§ **INFORMATION SUPPLIED**:
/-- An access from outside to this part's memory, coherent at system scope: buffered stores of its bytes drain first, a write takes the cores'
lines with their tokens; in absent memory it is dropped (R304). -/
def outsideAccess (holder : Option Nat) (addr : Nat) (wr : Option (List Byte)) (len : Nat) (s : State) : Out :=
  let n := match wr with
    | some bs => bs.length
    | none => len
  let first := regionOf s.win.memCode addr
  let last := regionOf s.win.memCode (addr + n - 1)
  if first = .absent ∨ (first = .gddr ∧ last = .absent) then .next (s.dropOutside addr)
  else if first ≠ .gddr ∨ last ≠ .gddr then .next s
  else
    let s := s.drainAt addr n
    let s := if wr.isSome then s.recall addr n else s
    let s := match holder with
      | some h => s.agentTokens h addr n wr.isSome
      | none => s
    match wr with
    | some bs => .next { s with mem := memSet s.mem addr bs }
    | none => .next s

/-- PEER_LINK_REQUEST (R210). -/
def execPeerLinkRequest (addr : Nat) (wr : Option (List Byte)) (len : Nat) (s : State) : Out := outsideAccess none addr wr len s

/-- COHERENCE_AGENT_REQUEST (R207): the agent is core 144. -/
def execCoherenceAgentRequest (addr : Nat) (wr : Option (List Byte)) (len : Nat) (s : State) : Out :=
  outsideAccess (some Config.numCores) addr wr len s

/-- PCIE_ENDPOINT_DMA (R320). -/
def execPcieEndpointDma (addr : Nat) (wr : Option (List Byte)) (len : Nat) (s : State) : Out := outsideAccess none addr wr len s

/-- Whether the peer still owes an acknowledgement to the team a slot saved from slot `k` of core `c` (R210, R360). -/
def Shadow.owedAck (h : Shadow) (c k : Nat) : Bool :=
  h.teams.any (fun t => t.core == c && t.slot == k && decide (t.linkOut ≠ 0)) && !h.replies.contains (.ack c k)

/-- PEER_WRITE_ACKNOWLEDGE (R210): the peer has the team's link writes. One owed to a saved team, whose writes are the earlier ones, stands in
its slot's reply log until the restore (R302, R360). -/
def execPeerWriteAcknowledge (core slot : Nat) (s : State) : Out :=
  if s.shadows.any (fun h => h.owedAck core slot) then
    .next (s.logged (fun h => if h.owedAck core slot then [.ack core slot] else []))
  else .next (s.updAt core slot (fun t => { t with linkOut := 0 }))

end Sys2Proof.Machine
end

§ **WORK INSTRUCTION**: Give back the entire listing above, matching every line exactly.

§ **RESPONSE BELOW**:
/-- An access from outside to this part's memory, coherent at system scope: buffered stores of its bytes drain first, a write takes the cores'
lines with their tokens; in absent memory it is dropped (R304). -/
def outsideAccess (holder : Option Nat) (addr : Nat) (wr : Option (List Byte)) (len : Nat) (s : State) : Out :=
  let n := match wr with
    | some bs => bs.length
    | none => len
  let first := regionOf s.win.memCode addr
  let last := regionOf s.win.memCode (addr + n - 1)
  if first = .absent ∨ (first = .gddr ∧ last = .absent) then .next (s.dropOutside addr)
  else if first ≠ .gddr ∨ last ≠ .gddr then .next s
  else
    let s := s.drainAt addr n
    let s := if wr.isSome then s.recall addr n else s
    let s := match holder with
      | some h => s.agentTokens h addr n wr.isSome
      | none => s
    match wr with
    | some bs => .next { s with mem := memSet s.mem addr bs }
    | none => .next s

/-- PEER_LINK_REQUEST (R210). -/
def execPeerLinkRequest (addr : Nat) (wr : Option (List Byte)) (len : Nat) (s : State) : Out := outsideAccess none addr wr len s

/-- COHERENCE_AGENT_REQUEST (R207): the agent is core 144. -/
def execCoherenceAgentRequest (addr : Nat) (wr : Option (List Byte)) (len : Nat) (s : State) : Out :=
  outsideAccess (some Config.numCores) addr wr len s

/-- PCIE_ENDPOINT_DMA (R320). -/
def execPcieEndpointDma (addr : Nat) (wr : Option (List Byte)) (len : Nat) (s : State) : Out := outsideAccess none addr wr len s

/-- Whether the peer still owes an acknowledgement to the team a slot saved from slot `k` of core `c` (R210, R360). -/
def Shadow.owedAck (h : Shadow) (c k : Nat) : Bool :=
  h.teams.any (fun t => t.core == c && t.slot == k && decide (t.linkOut ≠ 0)) && !h.replies.contains (.ack c k)

/-- PEER_WRITE_ACKNOWLEDGE (R210): the peer has the team's link writes. One owed to a saved team, whose writes are the earlier ones, stands in
its slot's reply log until the restore (R302, R360). -/
def execPeerWriteAcknowledge (core slot : Nat) (s : State) : Out :=
  if s.shadows.any (fun h => h.owedAck core slot) then
    .next (s.logged (fun h => if h.owedAck core slot then [.ack core slot] else []))
  else .next (s.updAt core slot (fun t => { t with linkOut := 0 }))

end Sys2Proof.Machine
end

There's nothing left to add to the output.